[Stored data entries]
'''

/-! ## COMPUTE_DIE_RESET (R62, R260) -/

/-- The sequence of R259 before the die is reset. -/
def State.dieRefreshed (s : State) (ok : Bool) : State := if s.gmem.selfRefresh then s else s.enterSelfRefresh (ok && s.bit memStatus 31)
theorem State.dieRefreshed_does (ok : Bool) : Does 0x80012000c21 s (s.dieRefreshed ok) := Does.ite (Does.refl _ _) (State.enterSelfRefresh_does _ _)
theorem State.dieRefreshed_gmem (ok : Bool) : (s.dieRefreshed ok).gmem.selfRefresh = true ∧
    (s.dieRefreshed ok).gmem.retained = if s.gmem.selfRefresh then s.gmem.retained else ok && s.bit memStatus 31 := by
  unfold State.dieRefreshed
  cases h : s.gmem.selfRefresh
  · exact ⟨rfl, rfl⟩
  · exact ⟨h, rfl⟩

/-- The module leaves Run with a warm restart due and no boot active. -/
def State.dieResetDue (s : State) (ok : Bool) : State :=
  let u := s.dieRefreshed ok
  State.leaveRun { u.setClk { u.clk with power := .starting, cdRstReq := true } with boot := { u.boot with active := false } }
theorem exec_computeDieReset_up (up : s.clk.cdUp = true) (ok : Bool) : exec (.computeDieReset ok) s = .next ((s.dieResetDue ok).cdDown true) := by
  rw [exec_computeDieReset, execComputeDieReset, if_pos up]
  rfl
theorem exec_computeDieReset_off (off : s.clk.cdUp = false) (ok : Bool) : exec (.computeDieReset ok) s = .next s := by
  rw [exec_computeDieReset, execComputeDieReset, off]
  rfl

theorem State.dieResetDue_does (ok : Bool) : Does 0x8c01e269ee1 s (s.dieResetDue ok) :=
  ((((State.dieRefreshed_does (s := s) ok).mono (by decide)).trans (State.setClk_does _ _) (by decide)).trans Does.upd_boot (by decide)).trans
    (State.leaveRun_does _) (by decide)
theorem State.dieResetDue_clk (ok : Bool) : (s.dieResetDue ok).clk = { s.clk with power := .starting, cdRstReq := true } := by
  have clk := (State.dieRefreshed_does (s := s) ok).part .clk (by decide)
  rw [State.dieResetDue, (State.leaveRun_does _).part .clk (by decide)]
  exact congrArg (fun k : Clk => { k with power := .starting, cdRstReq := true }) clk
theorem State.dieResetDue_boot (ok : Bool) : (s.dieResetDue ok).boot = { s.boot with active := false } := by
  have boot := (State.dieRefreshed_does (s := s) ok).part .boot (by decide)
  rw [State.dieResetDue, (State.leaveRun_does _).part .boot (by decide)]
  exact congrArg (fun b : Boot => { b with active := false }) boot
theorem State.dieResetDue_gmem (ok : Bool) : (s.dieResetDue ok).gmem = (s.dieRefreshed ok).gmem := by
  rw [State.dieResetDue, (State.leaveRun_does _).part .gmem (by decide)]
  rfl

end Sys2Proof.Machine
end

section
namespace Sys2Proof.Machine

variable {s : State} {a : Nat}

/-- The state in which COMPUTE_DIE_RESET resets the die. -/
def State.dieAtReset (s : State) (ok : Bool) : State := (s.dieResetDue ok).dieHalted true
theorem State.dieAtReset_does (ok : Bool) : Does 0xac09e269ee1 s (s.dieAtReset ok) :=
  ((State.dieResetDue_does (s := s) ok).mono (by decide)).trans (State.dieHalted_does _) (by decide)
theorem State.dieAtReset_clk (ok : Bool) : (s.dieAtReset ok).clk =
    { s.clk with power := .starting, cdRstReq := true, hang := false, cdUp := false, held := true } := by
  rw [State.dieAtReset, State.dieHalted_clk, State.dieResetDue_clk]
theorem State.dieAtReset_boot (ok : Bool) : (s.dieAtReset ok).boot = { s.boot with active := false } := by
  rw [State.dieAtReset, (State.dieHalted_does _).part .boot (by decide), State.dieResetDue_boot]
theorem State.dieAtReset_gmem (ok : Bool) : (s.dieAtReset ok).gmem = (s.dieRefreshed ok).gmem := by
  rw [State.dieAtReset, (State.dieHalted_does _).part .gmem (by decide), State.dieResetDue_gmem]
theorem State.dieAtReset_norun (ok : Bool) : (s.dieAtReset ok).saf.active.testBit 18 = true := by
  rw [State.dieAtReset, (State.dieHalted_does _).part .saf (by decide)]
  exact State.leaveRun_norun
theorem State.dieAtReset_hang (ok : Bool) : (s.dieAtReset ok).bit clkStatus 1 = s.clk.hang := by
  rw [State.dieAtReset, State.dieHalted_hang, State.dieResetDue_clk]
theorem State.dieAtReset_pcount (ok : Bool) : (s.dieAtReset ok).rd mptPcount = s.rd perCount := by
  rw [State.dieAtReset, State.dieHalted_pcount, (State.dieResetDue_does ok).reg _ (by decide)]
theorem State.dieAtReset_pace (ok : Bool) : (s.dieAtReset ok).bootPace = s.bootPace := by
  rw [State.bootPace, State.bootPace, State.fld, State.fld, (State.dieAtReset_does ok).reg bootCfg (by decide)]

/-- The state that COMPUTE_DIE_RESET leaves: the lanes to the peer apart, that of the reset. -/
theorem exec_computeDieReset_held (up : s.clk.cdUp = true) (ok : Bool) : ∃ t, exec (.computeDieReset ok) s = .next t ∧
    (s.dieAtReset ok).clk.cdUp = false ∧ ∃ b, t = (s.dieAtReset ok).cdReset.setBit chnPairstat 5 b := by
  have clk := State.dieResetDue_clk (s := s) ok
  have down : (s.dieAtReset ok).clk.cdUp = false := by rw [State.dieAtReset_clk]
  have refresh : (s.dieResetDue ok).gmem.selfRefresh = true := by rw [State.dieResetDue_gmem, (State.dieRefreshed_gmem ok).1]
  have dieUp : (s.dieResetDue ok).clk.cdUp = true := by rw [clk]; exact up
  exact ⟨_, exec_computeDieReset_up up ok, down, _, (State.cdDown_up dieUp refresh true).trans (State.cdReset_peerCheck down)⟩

'''

- WORK TO COMPLETE: From the data above, return every line from the line that has "boot active. -/" up to and including the line that has "(State.leaveRun_does _) (by decide)", exactly.

- ANSWER FOR THE TASK:
/-- The module leaves Run with a warm restart due and no boot active. -/
def State.dieResetDue (s : State) (ok : Bool) : State :=
  let u := s.dieRefreshed ok
  State.leaveRun { u.setClk { u.clk with power := .starting, cdRstReq := true } with boot := { u.boot with active := false } }
theorem exec_computeDieReset_up (up : s.clk.cdUp = true) (ok : Bool) : exec (.computeDieReset ok) s = .next ((s.dieResetDue ok).cdDown true) := by
  rw [exec_computeDieReset, execComputeDieReset, if_pos up]
  rfl
theorem exec_computeDieReset_off (off : s.clk.cdUp = false) (ok : Bool) : exec (.computeDieReset ok) s = .next s := by
  rw [exec_computeDieReset, execComputeDieReset, off]
  rfl

theorem State.dieResetDue_does (ok : Bool) : Does 0x8c01e269ee1 s (s.dieResetDue ok) :=
  ((((State.dieRefreshed_does (s := s) ok).mono (by decide)).trans (State.setClk_does _ _) (by decide)).trans Does.upd_boot (by decide)).trans
    (State.leaveRun_does _) (by decide)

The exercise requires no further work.